▶ [Excerpted data]:
/-! ## Memory (20_memory.md) -/

/-- A store is seen by the very next fetch: LD [I], Vx over the word after itself puts V0, V1 there (section 5, the
spec's own derivation). -/
def Obligations.StoredCodeIsFetchedNext : Prop :=
  ∀ (x : Reg) (s : State), 1 ≤ x.val → s.index = s.pc + 2#12 → s.index.toNat + x.val + 1 ≤ 4096 →
    ∃ t, exec (.stRegs x) s = .next t ∧ t.pc = s.index ∧
      t.fetch.toNat = (s.reg 0).toNat * 256 + (s.reg 1).toNat

/-! ## Host events (40_engine_cycle.md, 70_reset_and_hazards.md) -/

/-- Load places its bytes at pc upward and changes no other byte and nothing else, in Initializing; in any other mode, or
when halted, it has no effect. Refusing it there is the spec's own decision (D20). -/
def Obligations.LoadCopiesOnlyInInitializing : Prop :=
  ∀ (s : State) (bytes : List Byte),
    (s.fault = none → s.mode = .initializing → s.pc.toNat + bytes.length ≤ 4096 →
      (∀ a, (s.load bytes).mem.read a =
        if h : (a - s.pc).toNat < bytes.length then bytes[(a - s.pc).toNat] else s.mem.read a) ∧
      KeepsAllBut [.memory] s (s.load bytes)) ∧
    (s.fault ≠ none ∨ s.mode ≠ .initializing → s.load bytes = s)

/-- R107: ReleaseKeys empties the slot in every mode and changes nothing else. -/
def Obligations.ReleaseKeysEmptiesTheSlot : Prop :=
  ∀ s : State, ∃ t, performEvent .releaseKeys s = .next t ∧ t.kbd = none ∧ KeepsAllBut [.keyboard] s t

/-- PressKey(k) overwrites the slot with the low four bits of k in every mode, halted or not, and changes nothing else;
the four-bit port is the spec's own decision (D28). -/
def Obligations.PressKeyOverwritesTheSlot : Prop :=
  ∀ (s : State) (k : Nat), ∃ t n, performEvent (.pressKey k) s = .next t ∧ t.kbd = some n ∧ n.toNat = k % 16 ∧
    KeepsAllBut [.keyboard] s t

/-- Pause, any number of cycles, Resume: the machine stands where it was but for the timers, which count every cycle, and
the resume latch, which names the mode interrupted. A Pause that is not accepted (halted, or Paused already, when it must
not overwrite the latch) and a Resume outside Paused change nothing. Resume, the latch and what is refused are the spec's
own decision (D19), and so is the tick (D6). -/
def Obligations.PauseThenResumeOnlyTicks : Prop :=
  (∀ (n : Nat) (s : State), s.fault = none →
    (s.mode = .initializing ∨ s.mode = .executing ∨ s.mode = .waitingForKey) →
    ∃ t, runCycles n s.pause = .next t ∧ t.mode = .paused ∧ t.resume.mode = s.mode ∧
      t.resume.resumeMode.toMode = s.mode ∧
      t.resume.dt.toNat = s.dt.toNat - n ∧ t.resume.st.toNat = s.st.toNat - n ∧
      KeepsAllBut [.delay, .sound, .resume] s t.resume) ∧
    (∀ s : State, s.fault ≠ none ∨ s.mode = .paused ∨ s.mode = .loadingROM → s.pause = s) ∧
    ∀ s : State, s.mode ≠ .paused → s.resume = s

/-- The event ReadFramebuffer changes no state, and what it returns, which the model gives as a function of the state (log
entry 16), is the rows, row 0 first (R110). -/
def Obligations.ReadFramebufferChangesNothing : Prop :=
  ∀ s : State, performEvent .readFramebuffer s = .next s ∧ ∀ r : Fin 32, s.readFramebuffer[r] = s.row r

/-- The event ReadStatus changes no state, and what it returns, which the model gives as a function of the state (log
entry 16), is mode, fault and its address, the Invalid report with its word and address, and ST (R111); the event is the
spec's own decision (D16, D17). -/
def Obligations.ReadStatusReturnsTheReports : Prop :=
  ∀ s : State, performEvent .readStatus s = .next s ∧
    s.readStatus.mode = s.mode ∧ s.readStatus.fault = s.fault ∧ s.readStatus.faultAddr = s.faultAddr ∧
    s.readStatus.inv = s.inv ∧ s.readStatus.invWord = s.invWord ∧ s.readStatus.invAddr = s.invAddr ∧
    s.readStatus.st = s.st

/-- What the Reset event leaves, for every FONT: the font at 0 to 79, mode Initializing, pc 0x200 in the one frame, and
zero, empty or none everywhere else. The zeros and the event are the spec's own decisions (D3, D4, D17). -/
def Obligations.ResetLeavesTheTabulatedValues : Prop :=
  ∀ s : State, ∃ t, performEvent .reset s = .next t ∧
    (∀ r, t.reg r = 0#8) ∧ t.i = 0#16 ∧ t.sp = 0 ∧ t.pc = 0x200#12 ∧ (∀ k, k ≠ 0 → t.entry k = 0#12) ∧
    t.dt = 0#8 ∧ t.st = 0#8 ∧ t.kbd = none ∧ t.mode = .initializing ∧ t.ir = 0#16 ∧
    t.waitPending = none ∧ t.waitReg = 0 ∧ t.resumeMode = .initializing ∧ t.fault = none ∧ t.faultAddr = 0#12 ∧
    t.inv = false ∧ t.invWord = 0#16 ∧ t.invAddr = 0#12 ∧
    (∀ a : Addr, t.mem.read a = if h : a.toNat < 80 then s.mem.font[a.toNat] else 0#8) ∧ (∀ r, t.row r = 0#64)

/-- A run that has ended well (R224, the spec's own definition) changes nothing any more but the timers, which tick, and ir,
which becomes the word of the jump to itself, and it stays ended. That ir takes the fetched word is R92; the tick in every
cycle is R91, the spec's own decision (D6). -/
def Obligations.EndedRunOnlyTicks : Prop :=
  ∀ s : State, s.EndedWell → ∃ t, cycle s = .next t ∧ t.EndedWell ∧ KeepsAllBut [.delay, .sound, .ir] s t ∧
    t.dt = countDown s.dt ∧ t.st = countDown s.st ∧ t.ir = s.mem.readWord s.pc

▶ [What you will do]:
Among the lines of the listing above, which ones contain the word "delay"? Show them.

▶ [Problem solution]:
      KeepsAllBut [.delay, .sound, .resume] s t.resume) ∧
  ∀ s : State, s.EndedWell → ∃ t, cycle s = .next t ∧ t.EndedWell ∧ KeepsAllBut [.delay, .sound, .ir] s t ∧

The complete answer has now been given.